Офицер вздрогнул и остановился.
– Что такое? – спросил он с недоумением и даже с легкой оторопью.
– Иконы, иконы, византийские иконы! – настойчиво повторил Ганка. – Их вам тоже подарили в Галиции? Вы зашли в церковь, похвалили их, и священник сказал: “Дорогой господин офицер, – не знаю, к сожалению, как вас следует именовать, – возьмите, будьте добры, на память эти иконы, раз они уж вам так нравятся. Почему-то мне кажется, что они теперь все равно не удержатся”. Так, что ли?
Офицер уже понял и смотрел на Ганку неподвижно и прямо, тяжелыми, белесоватыми глазами.
– Вы большой шутник! – выговорил он, отчеканивая каждое слово. – Извините, я тоже не имею чести знать вашего имени… Да, эти иконы мне тоже подарили! Довольно с вас этого?
Тогда Ганка вышел вперед.
Маленький, худой, в узком сюртуке, тесно обтягивавшем все его тщедушное, птичье тельце, он выглядел, по правде сказать, очень жалким и даже смешным рядом с тонкой, точно вылитой из металла, крепкой фигурой офицера.

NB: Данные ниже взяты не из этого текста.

theorem EventsOk_edgeDecision {s : State} (ok : EventsOk s) : EventsOk (edgeDecision s) := by
  unfold edgeDecision
  split
  · exact EventsOk_frame (sameBut_select s) ok rfl
  · split
    · split
      · exact EventsOk_abandon _ ok
      · exact ok
    · exact ok

theorem EventsOk_takeEdge {s : State} (e : Edge) (ok : EventsOk s) : EventsOk (takeEdge e s) := by
  have counted : EventsOk ((List.finRange 32).foldl (edgeAtSlot e) s) :=
    foldl_keeps (fun u n h => EventsOk_frame (sameBut_edgeAtSlot e u n) h rfl) _ ok
  unfold takeEdge
  simp only
  split
  · exact EventsOk_edgeDecision counted
  · exact counted

theorem EventsOk_applyChange {s : State} (p : Port) (c : Fin 16) (m : Mode) (x : Span) (y : BitVec 2) (ok : EventsOk s) :
    EventsOk (applyChange s p c m x y) := by
  unfold applyChange
  refine foldl_keeps (fun u q h => ?_) _ (EventsOk_frame (sameBut_setConv _ _)
    (EventsOk_frame (sameBut_releasePartner _ p c m) (EventsOk_frame (sameBut_setChannel s c _) ok rfl) rfl) rfl)
  unfold notifyChange
  split
  · exact EventsOk_sendEvent q _ h
  · exact h

/-! ### Every effect -/

theorem EventsOk_sessionEnd {s : State} (p : Port) (after : SessionState) (ok : EventsOk s) :
    EventsOk (sessionEnd s p after) := fun q => by
  rw [sessionEnd_events, getElem_set_at]
  split
  · exact EventQueue.empty_ok
  · exact ok q

theorem EventsOk_act {p : Port} {s t : State} (act : Act p s t) (ok : EventsOk s) : EventsOk t := by
  cases act with
  | opens a => exact EventsOk_frame (sameBut_openAccepted s p a) ok rfl
  | closes => exact EventsOk_sessionEnd p _ ok
  | stages w => exact EventsOk_frame (sameBut_withStaging s p w) ok rfl
  | installs n x => exact EventsOk_setSlot n _ ok
  | modifies n x => exact EventsOk_frame (sameBut_applyModify s n x.settings) ok rfl
  | deletes n => exact EventsOk_frame (sameBut_deleted s p n) ok rfl
  | stops n running => exact EventsOk_frame (sameBut_stop running) ok rfl
  | runs n => exact EventsOk_setSlot n _ ok
  | bursts n stopped kind => exact EventsOk_frame (sameBut_startBurst stopped kind) ok rfl
  | fetches n => exact EventsOk_frame (sameBut_fetch p n s) ok rfl
  | releasesQueue q => exact EventsOk_frame (sameBut_setQueue s p _) ok rfl
  | demands c x y => exact EventsOk_frame (sameBut_demanded s p c x y) ok rfl
  | claims c => exact EventsOk_frame (sameBut_setChannel s c _) ok rfl
  | releases c => exact EventsOk_frame (sameBut_setChannel s c _) ok rfl
  | configures c m x y => exact EventsOk_applyChange p c m x y ok
  | watches w x => exact EventsOk_setWatch p w x ok

theorem EventsOk_reset : EventsOk State.reset := fun p => by
  have : State.reset.events[p] = EventQueue.empty := by simp [State.reset]
  rw [this]; exact EventQueue.empty_ok

theorem EventsOk_effect (s t : State) (effect : Effect s t) (ok : EventsOk s) : EventsOk t := by
  have raised (p : Port) : EventsOk (raiseSelect s p) := EventsOk_frame (sameBut_raiseSelect s p) ok rfl
  cases effect with
  | raises p => exact raised p
  | results p r => exact EventsOk_frame (sameBut_setResult s p r) ok rfl
  | leases p => exact EventsOk_frame (sameBut_leaseRestart s p) ok rfl
  | acts p u _ _ act => exact EventsOk_act act (raised p)
  | unmarks p c => exact EventsOk_clearMark p c (raised p)
  | fallsHeld p => exact EventsOk_frame (sameBut_fallHeld s p) ok rfl
  | falls p => exact EventsOk_frame (sameBut_fall s p _) ok rfl
  | clockRises p sdi => exact EventsOk_clockRise p sdi ok
  | clockFalls p => exact EventsOk_clockFall p ok
  | lapses p => exact EventsOk_sessionEnd p _ ok
  | expires n => exact EventsOk_frame (sameBut_expirePeriod s n) ok rfl
  | edges e => exact EventsOk_takeEdge e (EventsOk_frame (sameBut_setTimebase s _) ok rfl)
  | settled | sampled | repeats | converted => exact EventsOk_frame (sameBut_setConv s _) ok rfl
  | completes r => exact EventsOk_frame (sameBut_select _) (EventsOk_complete r ok) rfl
  | recovers => exact EventsOk_frame (sameBut_select _) (EventsOk_frame (sameBut_setConv s _) ok rfl) rfl
  | resets | resetsByNrst => exact EventsOk_congr EventsOk_reset rfl
  | startsRunning | refclkHeld | supplyReturns | nrstReturns => exact EventsOk_frame (sameBut_setHub s _) ok rfl
  | refclkStarting a b =>
    exact EventsOk_frame (sameBut_refclkStartUp _ a b) (EventsOk_frame (sameBut_setHub s _) ok rfl) rfl
  | refclkRuns a b => exact EventsOk_frame (sameBut_refclkRunning _ a b) (EventsOk_frame (sameBut_setHub s _) ok rfl) rfl

/-- Settles O5: every effect keeps the shape of the event queues, so every step does. -/
theorem stepKeepsTheEventQueues : Obligations.StepKeepsTheEventQueues :=
  fun _ _ ok taken => step_keeps (fun _ _ h => h) EventsOk_effect ok taken
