theorem rangesOk_sessionEnd {s : State} (p : Port) (after : SessionState) (ok : rangesOk s) :
    rangesOk (sessionEnd s p after) := by
  have frame := sameBut_sessionEnd s p after
  refine rangesOk_onePort (p := p) (frame .hub (by simp [sessionParts, allSlots, allChannels]))
    (frame .timebase (by simp [sessionParts, allSlots, allChannels]))
    (fun q other => frame (.frame q) (by simpa [sessionParts, allSlots, allChannels] using Ne.symm other)) (fun bits => ?_) ok
  rw [sessionEnd_port]
  show s.ports[p].frame.atSessionEnd.bits ≤ 7
  unfold Frame.atSessionEnd
  split <;> exact bits

theorem rangesOk_act {p : Port} {s t : State} (act : Act p s t) (ok : rangesOk s) : rangesOk t := by
  cases act with
  | opens a => exact rangesOk_frame (sameBut_openAccepted s p a) ok rfl
  | closes => exact rangesOk_sessionEnd p _ ok
  | stages w => exact rangesOk_frame (sameBut_withStaging s p w) ok rfl
  | installs n x => exact rangesOk_frame (sameBut_setSlot s n _) ok rfl
  | modifies n x => exact rangesOk_frame (sameBut_applyModify s n x.settings) ok rfl
  | deletes n => exact rangesOk_frame (sameBut_deleted s p n) ok rfl
  | stops n running => exact rangesOk_frame (sameBut_stop running) ok rfl
  | runs n => exact rangesOk_frame (sameBut_setSlot s n _) ok rfl
  | bursts n stopped kind => exact rangesOk_frame (sameBut_startBurst stopped kind) ok rfl
  | fetches n => exact rangesOk_frame (sameBut_fetch p n s) ok rfl
  | releasesQueue q => exact rangesOk_frame (sameBut_setQueue s p _) ok rfl
  | demands c x y => exact rangesOk_frame (sameBut_demanded s p c x y) ok rfl
  | claims c => exact rangesOk_frame (sameBut_setChannel s c _) ok rfl
  | releases c => exact rangesOk_frame (sameBut_setChannel s c _) ok rfl
  | configures c m x y => exact rangesOk_frame (sameBut_applyChange s p c m x y) ok rfl
  | watches w x => exact rangesOk_frame (sameBut_setWatch s p w x) ok rfl

/-! ### REFCLK and the resets -/

/-- A detector's count holds at 2 (R165). -/
theorem Detector.sample_changes {d : Detector} (h : d.changes ≤ 2) (level : Level) : (d.sample level).changes ≤ 2 := by
  obtain ⟨same, few, two⟩ := detector_sample_rule d level
  by_cases e : level = d.level
  · rw [same e]; exact Nat.zero_le 2
  · by_cases below : d.changes < 2
    · rw [few e below]; exact below
    · rw [two e (by omega)]; exact Nat.zero_le 2

/-- A detector recognises at most one edge at a sample, and of its own line (R165). -/
theorem Detector.edge_count (d : Detector) (own line : Line) (level : Level) (k : Tick) :
    ((d.edge own level k).countP fun e => decide (e.line = line)) ≤ if own = line then 1 else 0 := by
  unfold Detector.edge
  split
  · simp [List.countP_cons]
  · exact Nat.zero_le _

/-- REFCLK adds at most one edge of each line, and runs while none waits (R167). -/
theorem Timebase.runEdge_inRange {t : Timebase} (noEdges : t.edges = []) (a b : Level) (before : Bool)
    (h : t.inRange) : (t.runEdge a b before).inRange := by
  obtain ⟨prescaler, changesA, changesB, -⟩ := h
  refine ⟨?_, Detector.sample_changes changesA a, Detector.sample_changes changesB b, fun line => ?_⟩
  · obtain ⟨counts, wraps⟩ := count_rule t
    show t.count.prescaler ≤ 15
    rcases Nat.lt_or_eq_of_le prescaler with below | full
    · rw [(counts below).1]; exact below
    · rw [(wraps full).1]; exact Nat.zero_le _
  · have ofA := t.detectorA.edge_count .a line a (t.edgeTick before)
    have ofB := t.detectorB.edge_count .b line b (t.edgeTick before)
    show (List.countP _ (t.edges ++ _ ++ _)) ≤ 1
    rw [noEdges, List.nil_append, List.countP_append]
    cases line with
    | a => simp only [if_true, reduceCtorEq, if_false] at ofA ofB; omega
    | b => simp only [if_true, reduceCtorEq, if_false] at ofA ofB; omega

/-- A sample of nRST that resets nothing leaves at most three low samples in a row, or the hub held by nRST (R193). -/
theorem Hub.sampled_inRange {h : Hub} {nrst : Level} (noReset : h.resetsAt nrst = false) (inRange : h.inRange) :
    Hub.inRange { h with nrstLow := h.sampleNrst nrst } := by
  obtain ⟨startCount, -, -⟩ := inRange
  have most : h.sampleNrst nrst ≤ 4 := by
    cases nrst with
    | low => exact Nat.min_le_left _ _
    | high => exact Nat.zero_le _
  refine ⟨startCount, most, fun notHeld => ?_⟩
  have notFour : ¬ h.sampleNrst nrst = 4 := fun four => by
    have held : h.nrstHold = false := notHeld
    simp [Hub.resetsAt, four, held, Config.nrstSamples] at noReset
  show h.sampleNrst nrst ≤ 3
  omega

theorem Hub.beginIfFree_inRange {h : Hub} (inRange : h.inRange) : h.beginIfFree.inRange := by
  unfold Hub.beginIfFree
  split
  · exact inRange
  · exact ⟨Nat.zero_le _, inRange.2⟩

/-- A hub reset starts every count anew, but for the low samples of nRST (R168, R193). -/
theorem rangesOk_hubReset {s : State} {cause : ResetCause} (low : s.hub.nrstLow ≤ 4)
    (below : s.hub.nrstHold = false → cause ≠ .nrst → s.hub.nrstLow ≤ 3) : rangesOk (hubReset s cause) := by
  refine ⟨⟨Nat.zero_le _, Nat.zero_le _, Nat.zero_le _, fun _ => Nat.zero_le _⟩, ⟨Nat.zero_le _, low, fun notHeld => ?_⟩,
    fun p => ?_⟩
  · have released : s.hub.nrstHold = false ∧ cause ≠ .nrst := by
      simpa [hubReset, Hub.atReset] using notHeld
    exact below released.1 released.2
  · rw [hubReset_port]; exact Nat.zero_le _

theorem rangesOk_effect {s t : State} (effect : Effect s t) (ok : rangesOk s) : rangesOk t := by
  have raised (p : Port) : rangesOk (raiseSelect s p) :=
    rangesOk_onePort (s := s) (p := p) rfl rfl (fun q other => by rw [raiseSelect_other s p q other])
      (fun _ => by rw [raiseSelect_port]; exact Nat.zero_le _) ok
  obtain ⟨timebaseOk, ⟨startCount, low, below⟩, -⟩ := id ok
  cases effect with
  | raises p => exact raised p
  | results p r => exact rangesOk_frame (sameBut_setResult s p r) ok rfl
  | leases p => exact rangesOk_frame (sameBut_leaseRestart s p) ok rfl
  | acts p u _ _ act => exact rangesOk_act act (raised p)
  | unmarks p c => exact rangesOk_frame (sameBut_clearMark _ p c) (raised p) (by cases c <;> rfl)
  | fallsHeld p => exact rangesOk_frame (sameBut_fallHeld s p) ok rfl
  | falls p =>
    refine rangesOk_onePort (s := s) (p := p) rfl rfl (fun q other => ?_) (fun _ => ?_) ok
    · rw [State.setPort_ports, getElem_set_other _ _ _ _ other]
    · rw [State.setPort_ports, getElem_set_same]; exact Nat.zero_le _
  | clockRises p sdi =>
    have frame := sameBut_clockRise s p sdi
    exact rangesOk_onePort (p := p) (frame .hub (by simp)) (frame .timebase (by simp))
      (fun q other => frame (.frame q) (by simpa using Ne.symm other)) (clockRise_kindAndBits s p sdi).2 ok
  | clockFalls p =>
    have frame := sameBut_clockFall s p
    exact rangesOk_onePort (p := p) (frame .hub (by simp)) (frame .timebase (by simp))
      (fun q other => frame (.frame q) (by simpa using Ne.symm other))
      (fun bits => (sameKindAndBits_clockFall s p).2.trans_le bits) ok
  | lapses p => exact rangesOk_sessionEnd p _ ok
  | expires n => exact rangesOk_frame (sameBut_expirePeriod s n) ok rfl
  | edges e =>
    have erased : rangesOk (s.setTimebase { s.timebase with edges := s.timebase.edges.erase e }) :=
      rangesOk_setTimebase (fun ⟨prescaler, changesA, changesB, lines⟩ => ⟨prescaler, changesA, changesB, fun line =>
        (List.Sublist.countP_le List.erase_sublist).trans (lines line)⟩) ok
    exact rangesOk_frame (sameBut_takeEdge e _) erased rfl
  | settled | sampled | repeats | converted => exact rangesOk_frame (sameBut_setConv s _) ok rfl
  | completes r => exact rangesOk_frame (sameBut_select _) (rangesOk_frame (sameBut_complete s r) ok rfl) rfl
  | recovers => exact rangesOk_frame (sameBut_select _) (rangesOk_frame (sameBut_setConv s _) ok rfl) rfl
  | resets cause => exact rangesOk_hubReset low fun notHeld _ => below notHeld
  | resetsByNrst => exact rangesOk_hubReset (Nat.le_refl 4) fun _ other => absurd rfl other
  | startsRunning => exact rangesOk_setHub id ok
  | refclkHeld nrst noReset => exact rangesOk_setHub (Hub.sampled_inRange noReset) ok
  | refclkStarting a b nrst free noReset unheld starting =>
    have sampled := rangesOk_setHub (Hub.sampled_inRange noReset) ok
    have notOver : s.hub.startCount < 3200 := Nat.lt_of_not_le fun count => free.1 ⟨unheld, starting, count⟩
    refine rangesOk_setTimebase (fun ⟨prescaler, _, _, lines⟩ => ⟨prescaler, Nat.zero_le _, Nat.zero_le _, lines⟩)
      (rangesOk_setHub (fun ⟨_, counts⟩ => ⟨notOver, counts⟩) sampled)
  | refclkRuns a b nrst free noReset unheld started =>
    obtain ⟨-, hubOk, bits⟩ := rangesOk_setHub (Hub.sampled_inRange noReset) ok
    unfold rangesOk
    rw [refclkRunning_timebase, refclkRunning_hub]
    refine ⟨Timebase.runEdge_inRange (free.2.2 unheld started).1 a b _ timebaseOk, hubOk, fun p => ?_⟩
    have frame : (refclkRunning (s.setHub { s.hub with nrstLow := s.hub.sampleNrst nrst }) a b).ports[p].frame
        = s.ports[p].frame := sameBut_refclkRunning _ a b (.frame p) (by simp)
    rw [frame]
    exact bits p
  | supplyReturns => exact rangesOk_setHub (fun inRange => Hub.beginIfFree_inRange inRange) ok
  | nrstReturns =>
    exact rangesOk_setHub (fun ⟨count, _, _⟩ => Hub.beginIfFree_inRange ⟨count, Nat.zero_le _, fun _ => Nat.zero_le _⟩) ok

Притом еще он весь дрожал. Не от страха, конечно, а от возбуждения, ярости и усилия сдерживаться. Но я знал: сдержаться он уже не мог, раз он начал, должен был говорить до конца.
Он был страшно нервный, этот Ганка, нервный, вспыльчивый и злой, и когда ненавидел кого-нибудь, то ненавидел уже рьяно, всеми силами души, всеми помыслами и желаниями, и молчать тогда ему становилось не под силу. Его ненависть всегда была силой активной, действенной, не знающей преграды. Под влиянием ее он дрожал, извивался всем телом, корчился как от стыда и сам не знал, что и как он сделает в следующую минуту.
– У вас очень много друзей, – пробормотал он, дрожа.
Офицер подошел к нему вплотную.
Так с минуту они молча стояли друг перед другом.
Лицо офицера, тяжелые серые глаза, тонкие, фиолетовые губы – все это было неподвижно и сжато. Ганка дрожал, менялся в лице, но глаз не опускал и на офицера смотрел дико и прямо.
– Да! – что-то решил наконец офицер и спокойно повернулся к отцу. – Как звать этого господина?
– Боже мой… Господа, господа! – засуетился отец, как будто выведенный из тяжелого транса. – Разве так можно? Это мой помощник, доктор исторических наук Владислав Ганка, у него бывает…
– Я вижу, что у него бывает, – жестко улыбнулся офицер. – Так вот, господин Ганка, меня зовут Иоганн Гарднер, полковник государственной тайной полиции. Теперь вы знаете, с кем имеете дело. Я думаю, что сейчас нет смысла продолжать этот разговор, но обещаю вам, что мы встретимся и тогда поговорим обо всем как следует. О дружбе, о вражде и о прочих интересных вещах…
И он совсем уже двинулся к двери, но вдруг остановился опять.
– У меня много друзей, – сказал он, уже не сдерживая угрозы, – но имейте в виду, что и врагами я никогда не пренебрегаю!
– Это оттого, что вам в них очень везет, сударь! – быстро ответил Ганка.
– Немецкому офицеру во всем везет! – жестко улыбнулся Гарднер. – И во врагах, конечно, прежде всего. Но мы их не боимся. Мы делаем с ними вот! – И он разжал и снова сжал кулак. – Раз, два, три – и нет! Мокро!
– Я видел это, – сказал Ганка, и голос его вдруг пересох и прервался, – там, на перилах Королевского моста…
– Ах, вот как! Вы, значит, уже и там были! – многозначительно воскликнул офицер и вдруг повернулся к матери: – До свиданья, фрау Курцер, спасибо за дорогой подарок, но я боюсь, что этот странный господин с чешской фамилией укусит меня за палец.
– Слушайте, господин Гарднер, – сказала мать сердечно и просто, – у доктора Ганки тяжелые нервные припадки, во время которых он не сознает, что и как он делает. Иначе он бы понял, в какое положение он нас ставит…
– И эти нервные припадки случаются у него тогда, когда он увидит мундир немецкого офицера? – уже без улыбки спросил Гарднер. – Не беспокойтесь, я вполне понимаю состояние доктора. До свиданья, господа, мы с вами еще увидимся!
Он вышел из комнаты, высокий, прямой, стройный, и отец даже не догадался его проводить.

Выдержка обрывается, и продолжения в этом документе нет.